▸ **Brief**: Find the line with "def Mach.configured (m" in the entries below. Repeat it, every following line, and the line with "at_ 56 good", exactly and with nothing added.

──────────

/-! ## Registers (R352) -/

/-- A write to MAP_CTL. -/
def Mach.mapCtl (m : Mach) (w : Who) (v : W64) : Mach × RegOut :=
  let s := fld v 15 8
  let n := fld v 3 0
  let ok := match fld v 63 60 with
    | 1 => !m.atLimit s n
    | 2 => m.spare != 0
    | 3 => true
    | _ => false
  m.writeReg w (mapReg 8) v (rsvBits [(63, 60), (15, 8), (3, 0)]) w.low ok fun m =>
    match fld v 63 60 with
    | 1 => m.liftNs s n
    | 2 => m.liftModule
    | _ => m.sweepStart

/-- A write to MAP_TIME. -/
def Mach.mapTime (m : Mach) (w : Who) (v : W64) : Mach × RegOut := m.writeReg w (mapReg 0x18) v 0 w.low true fun m => m.timeWrite v

/-- A read of a MAP register. -/
def Mach.mapRead (m : Mach) (w : Who) (off : Nat) : Mach × RegOut :=
  let p := m.map
  if 0x1000 ≤ off ∧ off < 0x9000 then
    let i := (off - 0x1000) / 8
    (m, .value (if w.low || w.of (i / 16) then flagAt 63 (p.seals.contains i) ||| w64 (tget 0 p.nslim i) else 0))
  else if 0x9000 ≤ off ∧ off < 0x11000 then
    let i := (off - 0x9000) / 8
    (m, .value (if w.low || w.of (i / 16) then w64 (Nat.min (2 ^ 48 - 1) (m.nsUse (i / 16) (i % 16))) else 0))
  else if !w.low then (m, .denied 1)
  else match off with
    | 0x00 => (m, .value (at_ 54 m.spare ||| at_ 8 p.warn ||| flagAt 6 p.modSeal ||| flagAt 5 p.sweep.isSome ||| flagAt 4 p.resident |||
        at_ 0 p.mount))
    | 0x10 => (m, .value (at_ 48 p.landMax ||| at_ 32 p.reserve ||| at_ 16 p.retBits))
    | 0x18 => (m, .value p.time)
    | 0x20 => (m, .value (at_ 16 p.jsnDone))
    | 0x28 => (m, .value (w64 p.lwm))
    | 0x30 => (m, .value (w64 p.boot))
    | 0x38 => (m, .value (at_ 32 p.sweepSets ||| at_ 0 p.sweepRefr))
    | _ => (m, .value 0)

/-- A write of a MAP register. -/
def Mach.mapWrite (m : Mach) (w : Who) (off : Nat) (v : W64) : Mach × RegOut :=
  let a := mapReg off
  if 0x1000 ≤ off ∧ off < 0x9000 then
    m.writeReg w a v (rsvBits [(63, 63), (31, 0)]) w.low true fun m =>
      { m with map := { m.map with nslim := tset m.map.nslim ((off - 0x1000) / 8) (fld v 31 0) } }
  else if 0x9000 ≤ off ∧ off < 0x11000 then m.idleWrite w a v (rsvBits [(47, 0)])
  else match off with
    | 0x00 => m.idleWrite w a v (rsvBits [(63, 54), (9, 8), (6, 4), (2, 0)])
    | 0x08 => m.mapCtl w v
    | 0x10 =>
      m.writeReg w a v (rsvBits [(63, 16)]) w.low
        (decide (64 ≤ fld v 63 48 ∧ fld v 63 48 ≤ 4096) && decide (32 ≤ fld v 47 32 ∧ fld v 47 32 ≤ 4096) &&
          decide (1 ≤ fld v 31 16 ∧ fld v 31 16 ≤ 2048)) fun m =>
        { m with map := { m.map with landMax := fld v 63 48, reserve := fld v 47 32, retBits := fld v 31 16 } }
    | 0x18 => m.mapTime w v
    | 0x20 => m.idleWrite w a v (rsvBits [(63, 16)])
    | 0x28 => m.idleWrite w a v 0
    | 0x30 => m.idleWrite w a v (rsvBits [(31, 0)])
    | 0x38 => m.idleWrite w a v 0
    | _ => m.idleWrite w a v (BitVec.allOnes 64)

/-! ## Commands -/

/-- FOLD_COMMIT (R323). -/
def execFoldCommit (lsn : Nat) (s : State) : Host.Outcome State Fault Refusal := s.act fun m => m.fabric fun m => m.fold lsn

/-- RECLAIM (R327). -/
def execReclaim (set : Nat) (s : State) : Host.Outcome State Fault Refusal := s.act fun m => m.fabric fun m => m.reclaim set

/-- JOURNAL_PAGE_TIMEOUT (R333). -/
def execJournalPageTimeout (s : State) : Host.Outcome State Fault Refusal := s.act fun m => m.fabric fun m => m.journalTimeout

/-- JOURNAL_PAGE_DURABLE (R333). -/
def execJournalPageDurable (s : State) : Host.Outcome State Fault Refusal := s.act fun m => m.fabric fun m => m.journalDurable

/-- CHECKPOINT (R334). -/
def execCheckpoint (seg : Bool) (key : Nat) (s : State) : Host.Outcome State Fault Refusal :=
  s.act fun m => m.fabric fun m => m.checkpoint seg key

/-- MAP_PAGE_LOAD (R338). -/
def execMapPageLoad (seg : Bool) (key : Nat) (s : State) : Host.Outcome State Fault Refusal :=
  s.act fun m => m.fabric fun m => m.loadPage seg key

/-- UNSEAL_NS (R348): a write to MAP_CTL that commands it. -/
def execUnsealNs (w : Who) (sl : Fin 256) (ns : Fin 16) (s : State) : Host.Outcome State Fault Refusal :=
  s.access fun m => m.mapCtl w (at_ 60 1 ||| at_ 8 sl ||| at_ 0 ns)

/-- UNSEAL_MODULE (R348). -/
def execUnsealModule (w : Who) (s : State) : Host.Outcome State Fault Refusal := s.access fun m => m.mapCtl w (at_ 60 2)

/-- SWEEP (R350). -/
def execSweep (w : Who) (s : State) : Host.Outcome State Fault Refusal := s.access fun m => m.mapCtl w (at_ 60 3)

/-- MAP_TIME_WRITE (R349). -/
def execMapTimeWrite (w : Who) (v : W64) (s : State) : Host.Outcome State Fault Refusal := s.access fun m => m.mapTime w v

/-- MAP_TIME_TIMEOUT (R349): 60 s have passed with no write of MAP_TIME. -/
def execMapTimeTimeout (s : State) : Host.Outcome State Fault Refusal :=
  s.act fun m => m.fabric fun m =>
    if decide (6000000000 ≤ m.tb) && !m.map.timeSet && !m.map.timeDue && m.map.mount == 5
    then Mach.sweepStart { m with map := { m.map with timeDue := true } } else m

/-- RETENTION_SWEEP (R350). -/
def execRetentionSweep (set : Nat) (bits : Nat) (deep : Bool) (s : State) : Host.Outcome State Fault Refusal :=
  s.act fun m => m.fabric fun m => m.sweepSet set bits deep

end Sys2Proof.Machine
end

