/-- A write of an SLC register. -/
def Mach.slcWrite (m : Mach) (w : Who) (off : Nat) (v : W64) : Mach × RegOut :=
  let a := slcReg off
  if off = 0 then m.slcCmd w v
  else if 0x8000 ≤ off ∧ off < 0x10000 then m.bindWrite w ((off - 0x8000) / 8) v
  else if off = 8 then m.idleWrite w a v (rsvBits [(63, 63), (55, 40), (35, 32), (7, 0)])
  else if 0x100 ≤ off ∧ off < 0x140 then m.idleWrite w a v 0
  else if 0x1000 ≤ off ∧ off < 0x3000 then
    m.idleWrite w a v (match (off - 0x1000) % 0x20 / 8 with | 0 => rsvBits [(63, 5)] | 1 => 0 | 2 => rsvBits [(63, 9)] | _ => BitVec.allOnes 64)
  else if 0x20000 ≤ off ∧ off < 0x40200 then m.deadWrite w a v (rsvBits [(63, 62), (55, 16)])
  else m.idleWrite w a v (BitVec.allOnes 64)

/-! ## Commands -/

/-- CREATE (R299): a write to SLC_CMD that commands it. -/
def execCreate (w : Who) (sl : Fin 256) (desc : BitVec 40) (s : State) : Host.Outcome State Fault Refusal :=
  s.access fun m => m.slcCmd w (at_ 60 1 ||| at_ 48 sl ||| at_ 0 desc.toNat)

/-- CREATE_COMPLETE (R299). -/
def execCreateComplete (s : State) : Host.Outcome State Fault Refusal := s.act fun m => m.fabric fun m => m.slcCreated

/-- DESTROY (R300). -/
def execDestroy (w : Who) (sl : Fin 256) (s : State) : Host.Outcome State Fault Refusal :=
  s.access fun m => m.slcCmd w (at_ 60 2 ||| at_ 48 sl)

/-- DESTROY_COMPLETE (R300). -/
def execDestroyComplete (s : State) : Host.Outcome State Fault Refusal := s.act fun m => m.fabric fun m => m.slcDestroyed

/-- SLC_BIND_WRITE (R302). -/
def execSlcBindWrite (w : Who) (k : Fin 4096) (v : W64) (s : State) : Host.Outcome State Fault Refusal :=
  s.access fun m => m.bindWrite w k v

end Sys2Proof.Machine
end

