-- ==== Sys2Proof/Machine/Link.lean ====
section
/-! DEFINITION. The Ziarver link: flits, replay, credits, packets, training, sessions and low power, and the LNK registers (chapter 06). -/

namespace Sys2Proof.Machine

/-- Address of an LNK register. -/
def lnkReg (off : Nat) : Nat := 0x200400000 + off

/-- Sequence number a precedes b (R227). -/
def seqBefore (a b : Nat) : Bool := let d := (b + 4096 - a % 4096) % 4096; decide (1 ≤ d) && decide (d < 2048)

/-- One more of a link count, saturating. -/
def up (n : Nat) : Nat := sat 65535 (n + 1)

/-! ## Packets (R236 to R238) -/

/-- The bytes of a packet: header, payload and padding (R236, R237). -/
def Pkt.bytes (p : Pkt) : List Byte :=
  leBytes 8 (p.len * 2 ^ 48 + p.tag * 2 ^ 32 + p.procid * 2 ^ 8 + p.ptype) ++ leBytes 8 p.word1.toNat ++ p.data ++
    zeros (roundUp p.data.length 8 - p.data.length)

/-- What one DATA flit carries of a class stream: bytes, completions that end in it, commands with DWR bytes in it, the packets left
and the bytes of the first of them already sent. -/
structure Packed where
  bytes : List Byte
  cqs   : List Cqe
  dws   : List Nat
  rest  : List Pkt
  sent  : Nat
deriving DecidableEq, Repr

/-- Fill a flit's payload of n bytes from a class stream. -/
def packFlit : Nat → List Pkt → Nat → Packed
  | n, [], _ => { bytes := zeros n, cqs := [], dws := [], rest := [], sent := 0 }
  | n, p :: t, done =>
    let b := p.bytes.drop done
    let dw := if p.ptype = 3 then p.asn.toList else []
    if n < b.length then { bytes := b.take n, cqs := [], dws := if n = 0 then [] else dw, rest := p :: t, sent := done + n }
    else
      let r := packFlit (n - b.length) t 0
      { r with bytes := b ++ r.bytes, cqs := p.cqe.toList ++ r.cqs, dws := dw ++ r.dws }

/-! ## Flits (R222 to R226) -/

/-- ACK of the flits sent now (R227). -/
def Lnk.ack (l : Lnk) : Nat := (l.rxExp + 4095) % 4096

/-- A flit goes out on the wire: each active lane sends its blocks (R216, R217, R219). -/
def Mach.wireFlit (m : Mach) (f : TxFlit) : Mach :=
  let l := m.lnk
  let n := if l.width = 0 then 0 else 8 / l.width
  let one := fun (t : Tab Lane) (i : Nat) =>
    tmod Lane.reset (fun v => { v with sinceSkip := v.sinceSkip + n, scram := v.scram + n }) t (l.first + i)
  { m with lnk := { l with wire := some f, lanes := (List.range l.width).foldl one l.lanes } }

/-- A HOLD flit with a reason (R224). -/
def Mach.holdFlit (m : Mach) (reason : Nat) : Mach :=
  m.wireFlit { seq := 0, ftype := 2, cinc := 0, ccls := 0, ack := m.lnk.ack, payload := BitVec.ofNat 960 reason, cqs := [], dws := [],
               sent := m.tb }

/-- The 128 bytes of a flit (R222, R223, R225). -/
def TxFlit.bytes (f : TxFlit) : List Byte :=
  let b := leBytes 120 f.payload.toNat ++ leBytes 4 (f.cinc * 2 ^ 29 + f.ccls * 2 ^ 27 + f.ack * 2 ^ 15 + f.seq * 2 ^ 3 + f.ftype)
  b ++ leBytes 4 (crc32c b)

/-- Credits of the class whose oldest unreturned release is the oldest go with the next flit: the class and their number (R233). -/
def Lnk.credits (l : Lnk) : Nat × Nat :=
  match l.released with
  | [] => (0, 0)
  | c :: _ => (c, Nat.min 7 (l.released.filter (· == c)).length)

/-- Forget the first n entries of a value. -/
def dropSome : Nat → Nat → List Nat → List Nat
  | 0, _, l => l
  | _ + 1, _, [] => []
  | n + 1, c, x :: t => if x = c then dropSome n c t else x :: dropSome (n + 1) c t

/-- A new sequenced flit is transmitted for the first time (R226, R233, R72). -/
def Mach.newFlit (m : Mach) (ftype : Nat) (payload : List Byte) (cqs : List Cqe) (dws : List Nat) : Mach :=
  let l := m.lnk
  let (c, n) := l.credits
  let f : TxFlit := { seq := l.txSeq, ftype := ftype, cinc := n, ccls := c, ack := l.ack, payload := BitVec.ofNat 960 (leNat payload),
                      cqs := cqs, dws := dws, sent := m.tb }
  let m1 : Mach := { m with lnk := { l with txSeq := (l.txSeq + 1) % 4096, replay := l.replay ++ [f], released := dropSome n c l.released } }
  let m2 := if n = 0 then m1 else m1.fromTransit (10 + c) n c
  let m3 := [10, 11, 12, 13].foldl Mach.ageMoments m2
  cqs.foldl Mach.cqeSent (m3.wireFlit f)

/-- The next flit that waits to be sent again goes out as it was first sent (R228). -/
def Mach.sendAgain (m : Mach) : Mach :=
  let l := m.lnk
  let i := l.replay.length - l.resend
  match l.replay[i]? with
  | none => m
  | some f =>
    let f1 := { f with sent := m.tb }
    Mach.wireFlit { m with lnk := { l with replay := l.replay.set i f1, resend := l.resend - 1 } } f1

/-- The transmitter sends one flit, of class c where a DATA flit can go (R226, R231). -/
def Mach.transmit (m : Mach) (c : Nat) : Mach :=
  let l := m.lnk
  if l.state ≠ .active then m
  else if 0 < l.resend then m.sendAgain
  else if 512 ≤ l.replay.length then m.holdFlit 0
  else match l.pm with
    | .idle _ => m
    | _ =>
      if !l.lctl.isEmpty then
        let es := l.lctl.take 15
        Mach.newFlit { m with lnk := { l with lctl := l.lctl.drop 15 } } 1
          (es.flatMap (fun e => leBytes 8 e.toNat) ++ zeros (120 - 8 * es.length)) [] []
      else
        let ps := tget [] l.out c
        if ps.isEmpty || tget 0 l.txCrd c == 0 then m.newFlit 0 (zeros 120) [] []
        else
          let p := packFlit 120 ps (tget 0 l.outSent c)
          let m1 : Mach := { m with lnk := { l with out := tset l.out c p.rest, outSent := tset l.outSent c p.sent
                                                    txCrd := tmod 0 (· - 1) l.txCrd c } }
          m1.newFlit (4 + c) p.bytes p.cqs p.dws

/-! ## States (R245, R246) -/

/-- The link enters RECOVERY (R245). -/
def Mach.toRecovery (m : Mach) : Mach :=
  Mach.raise { m with lnk := { m.lnk with state := .recovery, errRecov := up m.lnk.errRecov, pm := .none } } 34

/-- The link drops to DETECT; event 33 when it was ACTIVE. -/
def Mach.toDetect (m : Mach) : Mach :=
  let was := m.lnk.state
  let clear := fun (e : Nat × Lane) => (e.1, { e.2 with locked := false })
  let m1 : Mach := { m with lnk := { m.lnk with state := .detect, pm := .none, lanes := m.lnk.lanes.map clear } }
  if was = .active then m1.raise 33 else m1

/-- Is lane n in the active group? -/
def Lnk.activeLane (l : Lnk) (n : Nat) : Bool := decide (l.first ≤ n) && decide (n < l.first + l.width)

/-- Is a lane offered: not marked bad, and lane 0 alone in limp mode (R246)? -/
def Mach.offers (m : Mach) (n : Nat) : Bool := !(m.lane n).bad && (!m.fwa.limp || n == 0)

/-- The widest aligned group of lanes for which a test holds, lowest first (R246): its width and first lane. -/
def groupOfLanes (p : Nat → Bool) : Option (Nat × Nat) :=
  [8, 4, 2, 1].findSome? fun w =>
    ((List.range (8 / w)).find? fun k => (List.range w).all fun i => p (w * k + i)).map fun k => (w, w * k)

/-- Leave POLL for CONFIG with the locked lanes, or for DETECT where none is locked (R245). -/
def Mach.polled (m : Mach) (lanes : BitVec 8) : Mach :=
  let ok := fun n => lanes.getLsbD n && m.offers n
  if (List.range 8).any ok then
    let m1 := (List.range 8).foldl (fun m n => m.setLane n { m.lane n with locked := ok n }) m
    { m1 with lnk := { m1.lnk with state := .config } }
  else m

/-! ## Acknowledgement (R226 to R229) -/

/-- Use an ACK value: every flit up to it leaves the replay buffer, if it advances the acknowledged position. -/
def Mach.useAck (m : Mach) (a : Nat) : Mach :=
  let l := m.lnk
  let acked := match l.replay with
    | [] => (l.txSeq + 4095) % 4096
    | f :: _ => (f.seq + 4095) % 4096
  if seqBefore acked a then
    let n := (a + 4096 - acked) % 4096
    let rest := l.replay.drop n
    { m with lnk := { l with replay := rest, resend := Nat.min l.resend rest.length, repeats := 0 } }
  else m

/-- A NAK that names e, or a peer's e in CONFIG: everything before e is acknowledged and the rest is sent again (R228, R244). -/
def Mach.resendFrom (m : Mach) (e : Nat) : Mach :=
  let m1 := m.useAck ((e + 4095) % 4096)
  { m1 with lnk := { m1.lnk with resend := m1.lnk.replay.length } }

/-- Send NAK(e) unless one is outstanding (R228). -/
def Mach.sendNak (m : Mach) : Mach :=
  let l := m.lnk
  if l.nakAt.any fun t => m.tb < t + 1000 then m
  else { m with lnk := { l with nakAt := some m.tb, lctl := l.lctl ++ [at_ 8 l.rxExp ||| at_ 0 1] } }

/-- The oldest unacknowledged flit has waited 1,000 ticks (R229). -/
def Mach.replayTimeout (m : Mach) : Mach :=
  let l := m.lnk
  match l.replay with
  | [] => m
  | f :: _ =>
    if l.state = .active ∧ f.sent + 1000 ≤ m.tb ∧ l.resend < l.replay.length then
      let m1 : Mach := { m with lnk := { l with resend := l.replay.length, errReplay := up l.errReplay, repeats := l.repeats + 1 } }
      if l.repeats = 3 then (Mach.raise { m1 with lnk := { m1.lnk with repeats := 0 } } 36).toRecovery else m1
    else m

/-! ## Sessions (R244, R281) -/

/-- Is a command one whose lost DWR ends it with ABORTED-RESET (R281)? -/
def dataOut (opc : Nat) : Bool := opc == 0x01 || opc == 0x02 || opc == 0x07 || opc == 0x09 || opc == 0x0B

/-- A new session discards what the old one had not delivered and begins again at sequence 0 (R244, R281). -/
def Mach.newSession (m : Mach) (grants : W64) : Mach :=
  let l := m.lnk
  let pkts := l.out.flatMap (·.2)
  let lost := l.replay.flatMap (·.dws) ++ (pkts.filter fun p => p.ptype == 3).filterMap (·.asn)
  let flown := l.replay.flatMap (·.cqs)
  let grant := fun (c : Nat) => fld l.grant (16 * c + 15) (16 * c)
  let peer := fun (c : Nat) => fld grants (16 * c + 15) (16 * c)
  let reset := fun (e : Nat × Lane) => (e.1, { e.2 with bad := false, errN := 0, errAt := 0 })
  let m1 : Mach := { m with
    lnk := { l with txSeq := 0, rxExp := 0, replay := [], resend := 0, repeats := 0, nakAt := none, lctl := [], released := [], rxSpace := [],
                    txCrd := (List.range 4).map fun c => (c, peer c), rxBytes := [], rxSkip := [], out := [], outSent := [], newWhy := 0,
                    lanes := l.lanes.map reset }
    hq := { m.hq with orphans := [], cqes := [] } }
  let m2 := (List.range 4).foldl (fun m c => m.setLedger (10 + c) (Ledger.full (grant c))) m1
  let m3 := m.hq.cqes.foldl (fun m c => m.setQp c.qp { m.qp c.qp with cqUsed := (m.qp c.qp).cqUsed - 1 }) m2
  let mark := fun (e : Nat × Cmd) =>
    (e.1, { e.2 with noticeUp := false, lostDwr := e.2.lostDwr || (dataOut e.2.ent.opc && lost.contains e.2.asn) })
  let m4 : Mach := { m3 with hq := { m3.hq with cmds := m3.hq.cmds.map mark } }
  let repost := fun (again : Bool) (m : Mach) (c : Cqe) =>
    if c.notice then m
    else if lost.contains c.asn then m.postCqe { c with status := 0x0200, result := 0, again := again }
    else m.postCqe { c with again := again }
  let m5 := m.hq.cqes.foldl (repost false) (flown.foldl (repost true) m4)
  let m6 := if l.newWhy = 0 then m5 else m5.note 4 l.newWhy
  (m6.raise 42).beginReset m6.allQps

/-- CONFIG ends: width, grants and session stand, and the link is ACTIVE (R244 to R246, R250). -/
def Mach.configured (m : Mach) (peerGood : BitVec 8) (domPos : Nat) (grants : W64) (peerNew : Bool) (peerExp : Nat) : Mach :=
  let l := m.lnk
  if l.state ≠ .config ∧ l.state ≠ .recovery then m
  else match groupOfLanes fun n => m.offers n && (m.lane n).locked && peerGood.getLsbD n with
    | none => m.toDetect
    | some (w, first) =>
      let m1 := if l.newWhy ≠ 0 || peerNew then m.newSession grants else m.resendFrom peerExp
      let fresh := fun (e : Nat × Lane) => (e.1, { e.2 with sinceSkip := 0, scram := 0, idleRx := false })
      let k := m1.lnk
      let m2 : Mach := { m1 with lnk := { k with state := .active, width := w, first := first, domPos := domPos, everUp := true, pm := .none
                                                 lanes := k.lanes.map fresh
                                                 lctl := k.lctl ++ (if m1.refLost then [at_ 0 5] else []) } }
      let m3 := Mach.bootStep (if w < l.width then m2.raise 35 else m2) 7
      if l.state = .config then m3.raise 32 else m3

/-- A header that cannot be framed ends the session: the link trains again with SESSION NEW (R239). -/
def Mach.unframable (m : Mach) : Mach := Mach.toDetect { m with lnk := { m.lnk with newWhy := 2, rxBytes := [], rxSkip := [] } }

/-! ## Received packets (R236 to R243) -/

/-- LNK_STAT as it reads (R254). GOOD shows the lanes that have locked and are not marked bad. -/
def Mach.lnkStat (m : Mach) : W64 :=
  let l := m.lnk
  let good := ((List.range 8).map fun n => if (m.lane n).locked && !(m.lane n).bad then 2 ^ n else 0).sum
  let code := match l.state with
    | .detect => 0 | .poll => 1 | .config => 2 | .active => 3 | .recovery => 4 | .lowpower => 5 | .hold => 6
  at_ 56 good ||| at_ 48 l.domPos ||| at_ 45 code ||| at_ 41 l.width |||
    flagAt 40 (l.state == .active || l.state == .lowpower || l.state == .hold) ||| at_ 12 l.txSeq ||| at_ 0 l.rxExp

/-- LNK_ERR as it reads. -/
def Lnk.errWord (l : Lnk) : W64 := at_ 48 l.errCrc ||| at_ 32 l.errReplay ||| at_ 16 l.errUnk ||| at_ 0 l.errMal
/-- LNK_ERR2 as it reads. -/
def Lnk.err2Word (l : Lnk) : W64 := at_ 48 l.errNocred ||| at_ 32 l.errRecov ||| at_ 16 l.errBlk ||| at_ 0 l.errLctl

/-- PWR_VCORE_STAT as it reads (R29). -/
def Pwr.vcoreStat (p : Pwr) : W64 := at_ 10 p.throt ||| at_ 8 p.req ||| flagAt 2 p.settling ||| at_ 0 p.level

/-- A register that MREQ reads (R242). -/
def Mach.mreqValue (m : Mach) (a : Nat) : Option W64 :=
  if a = 0x200000000 then some sysId
  else if a = 0x200000008 then some (at_ 0 m.sys.grade.toNat)
  else if a = 0x201300000 then some (w64 m.tb)
  else if a = 0x201100048 then some m.pwr.vcoreStat
  else if a = lnkReg 0 then some m.lnkStat
  else if a = lnkReg 0x20 then some m.lnk.errWord
  else if a = lnkReg 0x28 then some m.lnk.err2Word
  else none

──────────

▸ **Answer area**:
def Mach.configured (m : Mach) (peerGood : BitVec 8) (domPos : Nat) (grants : W64) (peerNew : Bool) (peerExp : Nat) : Mach :=
  let l := m.lnk
  if l.state ≠ .config ∧ l.state ≠ .recovery then m
  else match groupOfLanes fun n => m.offers n && (m.lane n).locked && peerGood.getLsbD n with
    | none => m.toDetect
    | some (w, first) =>
      let m1 := if l.newWhy ≠ 0 || peerNew then m.newSession grants else m.resendFrom peerExp
      let fresh := fun (e : Nat × Lane) => (e.1, { e.2 with sinceSkip := 0, scram := 0, idleRx := false })
      let k := m1.lnk
      let m2 : Mach := { m1 with lnk := { k with state := .active, width := w, first := first, domPos := domPos, everUp := true, pm := .none
                                                 lanes := k.lanes.map fresh
                                                 lctl := k.lctl ++ (if m1.refLost then [at_ 0 5] else []) } }
      let m3 := Mach.bootStep (if w < l.width then m2.raise 35 else m2) 7
      if l.state = .config then m3.raise 32 else m3

/-- A header that cannot be framed ends the session: the link trains again with SESSION NEW (R239). -/
def Mach.unframable (m : Mach) : Mach := Mach.toDetect { m with lnk := { m.lnk with newWhy := 2, rxBytes := [], rxSkip := [] } }

/-! ## Received packets (R236 to R243) -/

/-- LNK_STAT as it reads (R254). GOOD shows the lanes that have locked and are not marked bad. -/
def Mach.lnkStat (m : Mach) : W64 :=
  let l := m.lnk
  let good := ((List.range 8).map fun n => if (m.lane n).locked && !(m.lane n).bad then 2 ^ n else 0).sum
  let code := match l.state with
    | .detect => 0 | .poll => 1 | .config => 2 | .active => 3 | .recovery => 4 | .lowpower => 5 | .hold => 6
  at_ 56 good ||| at_ 48 l.domPos ||| at_ 45 code ||| at_ 41 l.width |||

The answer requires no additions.